/-- The stall watches of the firing steps start anew where the pacer leaves zero rate (R107, R512). -/
def State.endZeroRate (s : State) : State :=
  if s.power.zeroRate then
    (List.range 32).foldl (fun t p =>
      if t.formed p && (t.part p).firing.isSome then t.setPart p { t.part p with progress := t.pnow p } else t)
      (s.setPower { s.power with zeroRate := false })
  else s

/-- A brake cause arises, by its bit in BRAKE_CAUSES: 0 PIN, 1 UNDERVOLT, 2 CAPDROP, 3 FLOW, 4 HOT (R514). -/
def State.raiseBrake (s : State) (cause : Nat) (event : Fld) : State :=
  if s.powerState ≥ 3 then s
  else
    let t := s.setf .powerPwrStatusBrakeCauses [] (s.fv .powerPwrStatusBrakeCauses [] ||| 2 ^ cause)
    let t := t.powerEvent event
    if s.powerState = 0 then
      (t.brake.bump .powerBrakes [] 1).enterPower 1 (if cause = 4 then 6 else 5)
    else t

/-- A brake cause clears; with the last one the module returns to RUN and L climbs (R514). -/
def State.clearBrake (s : State) (cause : Nat) : State :=
  let c := s.fv .powerPwrStatusBrakeCauses []
  if c.testBit cause then
    let t := s.setf .powerPwrStatusBrakeCauses [] (c - 2 ^ cause)
    if s.powerState = 1 ∧ c - 2 ^ cause = 0 then
      (t.endZeroRate.setf .powerPwrStatusClimbing [] (bit01 (decide (t.power.limit < t.limitTarget)))).enterPower 0 0
    else t
  else s

/-- The module parks (R516): steps abort with POWER_PARK, the fabric goes to the retention supply, and with PARK_DARK
every port goes dark. -/
def State.park (s : State) : State :=
  let t := (List.range 32).foldl (fun u p =>
    if s.formed p then u.abortSteps p Status.powerPark 0 true else u) s
  let t := (t.setPower { t.power with retention := true, ramp := none }).setSupplies 0xFE
  if t.fa .powerBrakeCfgParkDark [] = 1 then
    (List.range 128).foldl (fun u q => if u.portState q = 0 then u else (u.losePort q).enterPort q 0) t
  else t

-- Assumption log 148 (DEDUCED).
/-- Leaving park reverses it: supply back to 0.60 V, enabled dark ports light again (R516). -/
def State.unpark (s : State) : State :=
  let t := (s.setPower { s.power with retention := false }).setSupplies s.lowSupply
  (List.range 128).foldl (fun u q =>
    if u.portState q = 0 ∧ u.fa .opticPortCtlEnable (portIx q) = 1 then u.enterPort q 1 else u) t

/-- A park cause arises, by its bit in PARK_CAUSES: 0 CAP, 1 FLOW (R514). -/
def State.raisePark (s : State) (cause : Nat) : State :=
  let c := s.fv .powerPwrStatusParkCauses []
  if s.powerState ≥ 3 ∨ c.testBit cause then s
  else
    let t := s.setf .powerPwrStatusParkCauses [] (c ||| 2 ^ cause)
    if s.powerState = 2 then t
    else ((t.park.bump .powerParks [] 1).powerEvent .powerEventsPark).enterPower 2 5

/-- A park cause clears; with the last one the module leaves park, to RUN or, while a brake cause holds, to BRAKE (R514): the class of the
record is THERMAL where HOT alone brakes. -/
def State.clearPark (s : State) (cause : Nat) : State :=
  let c := s.fv .powerPwrStatusParkCauses []
  if c.testBit cause then
    let t := s.setf .powerPwrStatusParkCauses [] (c - 2 ^ cause)
    if s.powerState = 2 ∧ c - 2 ^ cause = 0 then
      if t.fv .powerPwrStatusBrakeCauses [] = 0 then t.unpark.enterPower 0 0
      else (t.unpark.brake.bump .powerBrakes [] 1).enterPower 1 (if t.fv .powerPwrStatusBrakeCauses [] = 2 ^ 4 then 6 else 5)
    else t
  else s

/-- Park cause CAP follows LIMIT, SAFE_CAP in force and PARK_BELOW (R514). -/
def State.checkParkCap (s : State) : State :=
  let below := s.fa .powerBrakeCfgParkBelow []
  if s.fa .powerCapLimit [] < below ∨
      (s.fv .powerPwrStatusHbLost [] = 1 ∧ s.fa .powerBrakeCfgSafeCap [] < below) then s.raisePark 0
  else s.clearPark 0

-- Assumption log 150 (DEDUCED).
/-- A commit of CAP applies (R511): L rises, ramps, or the brake cause CAPDROP arises; in BRAKE and PARK only the
target changes. A park ends a ramp (R514). -/
def State.applyCap (s : State) : State :=
  let lim := 10 * s.fa .powerCapLimit []
  let rampUs := s.fa .powerCapRamp []
  let l0 := s.power.limit
  if s.powerState ≠ 0 then s
  else if s.fa .powerCapLimit [] < s.fa .powerBrakeCfgParkBelow [] then s.setPower { s.power with ramp := none }
  else if l0 ≤ lim then s.setPower { s.power with ramp := none }
  else if l0 - lim ≤ 2 * rampUs then s.setPower { s.power with ramp := some (l0, lim, rampUs, 0) }
  else s.raiseBrake 2 .powerEventsCapdrop

/-- Moves a number toward a target by at most a step. -/
def toward (x t k : Nat) : Nat := if x < t then min (x + k) t else max (x - k) t

-- Assumption log 147 (DEDUCED).
/-- L where a falling ramp of the cap stands at `v`: below it while the heartbeat is lost and SAFE_CAP, which L nears at 2 kW per
ms, lies lower; after its return L nears the ramp again at that rate (R513). -/
def State.rampTo (s : State) (v : Nat) : Nat :=
  let l := s.power.limit
  if s.fv .powerPwrStatusHbLost [] = 1 then min v (toward l (min l (10 * s.fa .powerBrakeCfgSafeCap [])) 40) else min v (l + 40)

-- Assumption log 147 (DEDUCED).
/-- L after one control interval of 20 us: 2 kW per ms is 40 W (R511, R513, R514). -/
def State.stepLimit (s : State) : State :=
  if s.powerState = 1 then s.setLimit (min s.brakeLevel (toward s.power.limit s.brakeTarget 40))
  else if s.powerState = 0 then
    match s.power.ramp with
    | some (l0, lim, us, gone) =>
      let g := gone + 20
      if us ≤ g then (s.setPower { s.power with ramp := none }).setLimit (s.rampTo lim)
      else (s.setPower { s.power with ramp := some (l0, lim, us, g) }).setLimit (s.rampTo (l0 - (l0 - lim) * g / us))
    | none =>
      let t := s.limitTarget
      let l := toward s.power.limit t 40
      let u := s.setLimit l
      if l = t then u.setf .powerPwrStatusClimbing [] 0 else u
  else s

/-- The supply that one domain takes for the next interval (R509, R512, R515, R522): 0.60 V in BRAKE, else the control law's aim between
0.55 V and FABRIC_VMAX. While its die is hot it falls by 10 mV to 0.60 V, and while it cools it rises by 10 mV; no change exceeds
10 mV per us, which is 40 codes. -/
def State.nextSupply (s : State) (d aim : Nat) : Nat :=
  let a := max 10 (min aim (s.fa .powerFabricVmaxCode []))
  let cur := s.supplyOf d
  if s.powerState = 1 then toward cur s.lowSupply 40
  else if s.power.throttled.contains (d / 2) then min (toward cur a 40) (if cur ≤ 20 then cur else max (cur - 2) 20)
  else if s.power.cooling.contains (d / 2) then min (toward cur a 40) (cur + 2)
  else toward cur a 40

/-- The dies throttled after a measurement: above 95 degrees C until at or below 92 (R522). -/
def throttle (old temps : List Nat) : List Nat :=
  (List.range 8).filter (fun k => decide (temps.getD k 0 > 95) || (old.contains k && decide (temps.getD k 0 > 92)))

/-- The partitions with work, and the sum of their weights (R512). -/
def State.paceParts (s : State) : List Nat := (List.range 32).filter (fun p => s.formed p && (s.part p).firing.isSome)
def State.paceSum (s : State) : Nat := (s.paceParts.map (fun p => s.fa .serveShareWeight [p])).foldl (· + ·) 0

/-- Some fabric supply lies above 0.60 V: the power controller lowers the supplies before it paces (R512). -/
def State.supplyHigh (s : State) : Bool := (List.range 16).any (fun d => s.domainOn d && decide (20 < s.supplyOf d))

/-- The firings that the pacer grants for an interval, of which the control law asks for `n` (R512): without limit while a supply lies
above 0.60 V, and never none outside BRAKE. -/
def State.grant (s : State) (n : Nat) : Nat :=
  if s.powerState = 1 then n else if s.supplyHigh then 65536 * s.paceSum else max n s.paceSum

-- Assumption log 52 (DEDUCED).
/-- The pacer refills the buckets of partitions with work in proportion to their weights (R512). -/
def State.refill (s : State) (n : Nat) : State :=
  s.paceParts.foldl (fun t p =>
    let x := t.part p
    t.setPart p { x with tokens := min 65536 (x.tokens + n * s.fa .serveShareWeight [p] / s.paceSum) }) s

/-- Shows the temperatures of the stacks: TEMP, and HOT while the refresh interval is halved above 85 degrees C (R357,
R379). A die whose periphery is off shows none. -/
def State.stackTemps (s : State) (l : List Nat) : State :=
  (List.range 32).foldl (fun t i =>
    if t.domainOn (16 + i / 4) then
      (t.setf .hbmStackStatusTemp [i / 4, i % 4] (l.getD i 0)).setf .hbmStackStatusHot [i / 4, i % 4]
        (bit01 (decide (85 < l.getD i 0)))
    else t) s

/-- What the power controller measures in an interval (R510): input, junctions, stacks. -/
def State.measure (s : State) (m : PowerSample) : State :=
  let w := putBits (putBits (putBits 0 63 48 m.vIn) 47 32 m.iIn) 15 0 m.pIn
  let t := s.setv .powerSupply [] w
  let t0 := (List.range 8).foldl (fun (x : Word) k => putBits x (8 * k + 7) (8 * k) (m.dies.getD k 0)) 0
  let t := (t.setv .powerTemp0 [] t0).setv .powerTemp1 [] (putBits (putBits 0 7 0 m.hub) 15 8 (m.hbm.foldl max 0))
  let t := t.stackTemps m.hbm
  t.setPower { t.power with temps := (m.dies ++ List.replicate 8 0).take 8 ++ [m.hub], vMin := min t.power.vMin m.vIn }

/-- The supplies of the next interval; a die has cooled once its domains have reached the aim (R509, R522). -/
def State.nextSupplies (s : State) (aim : Nat) : State :=
  if s.power.retention then s
  else
    let t := (List.range 16).foldl (fun u d => if u.domainOn d then u.setSupply d (s.nextSupply d aim) else u) s
    let a := max 10 (min aim (s.fa .powerFabricVmaxCode []))
    t.setPower { t.power with cooling := t.power.cooling.filter (fun k =>
      [2 * k, 2 * k + 1].any (fun d => t.domainOn d && decide (t.supplyOf d < a))) }

-- Assumption log 147 (DEDUCED).
/-- CONTROL_INTERVAL (R510, R512, R522): measurements, limit, thermal thresholds, supplies and pacer for the next
interval. After a stop or a trip the module only measures. -/
def execControlInterval (m : PowerSample) (s : State) : Host.Outcome State Fault Refusal :=
  let t := (s.setPower { s.power with boundary := true }).measure m
  if s.powerState ≥ 3 then .next t
  else
    let old := s.power.throttled
    let th := throttle old m.dies
    let cool := (List.range 8).filter (fun k => !th.contains k && (old.contains k || s.power.cooling.contains k))
    let t := t.setPower { t.power with throttled := th, cooling := cool }
    let t := if th.any (fun k => !old.contains k) then t.powerEvent .powerEventsThrottle else t
    let t := if m.exceeded then t.powerEvent .powerEventsOverLimit else t
    let t := t.checkParkCap.stepLimit.nextSupplies m.supply
    let n := t.grant m.refill
    let zero := decide (t.powerState = 1) && n == 0
    let t := if zero then t.setPower { t.power with zeroRate := true } else t.endZeroRate
    .next (t.refill n)

/-- PWR_BRAKE_N_ASSERT (R514, R515): brake cause PIN. -/
def execPwrBrakeNAssert (s : State) : Host.Outcome State Fault Refusal := .next (s.raiseBrake 0 .powerEventsPin)

/-- PWR_BRAKE_N_RELEASE (R514): PIN clears. -/
def execPwrBrakeNRelease (s : State) : Host.Outcome State Fault Refusal := .next (s.clearBrake 0)

/-- UNDERVOLT (R514): the 10 us average of the input is below 40 V. -/
def execUndervolt (s : State) : Host.Outcome State Fault Refusal := .next (s.raiseBrake 1 .powerEventsUndervolt)

/-- UNDERVOLT_CLEAR (R514): the input has stayed at or above 41 V for 1 ms. -/
def execUndervoltClear (s : State) : Host.Outcome State Fault Refusal := .next (s.clearBrake 1)

/-- CAPDROP_CLEAR (R511): 100 us after L reached BRAKE_LEVEL. -/
def execCapdropClear (s : State) : Host.Outcome State Fault Refusal := .next (s.clearBrake 2)

/-- FLOW_OK_N_RELEASE (R521): FLOW holds the brake; the junctions of this moment are kept. -/
def execFlowOkNRelease (s : State) : Host.Outcome State Fault Refusal :=
  .next (((s.setPower { s.power with flowTemps := s.power.temps }).raiseBrake 3 .powerEventsFlow))

/-- FLOW_OK_N_RESTORED (R514): FLOW clears as brake cause and as park cause. -/
def execFlowOkNRestored (s : State) : Host.Outcome State Fault Refusal := .next ((s.clearBrake 3).clearPark 1)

Work task >> The total wanted is the number of lines in the entries above that contain "rampUs". Give it alone.

Response >> 2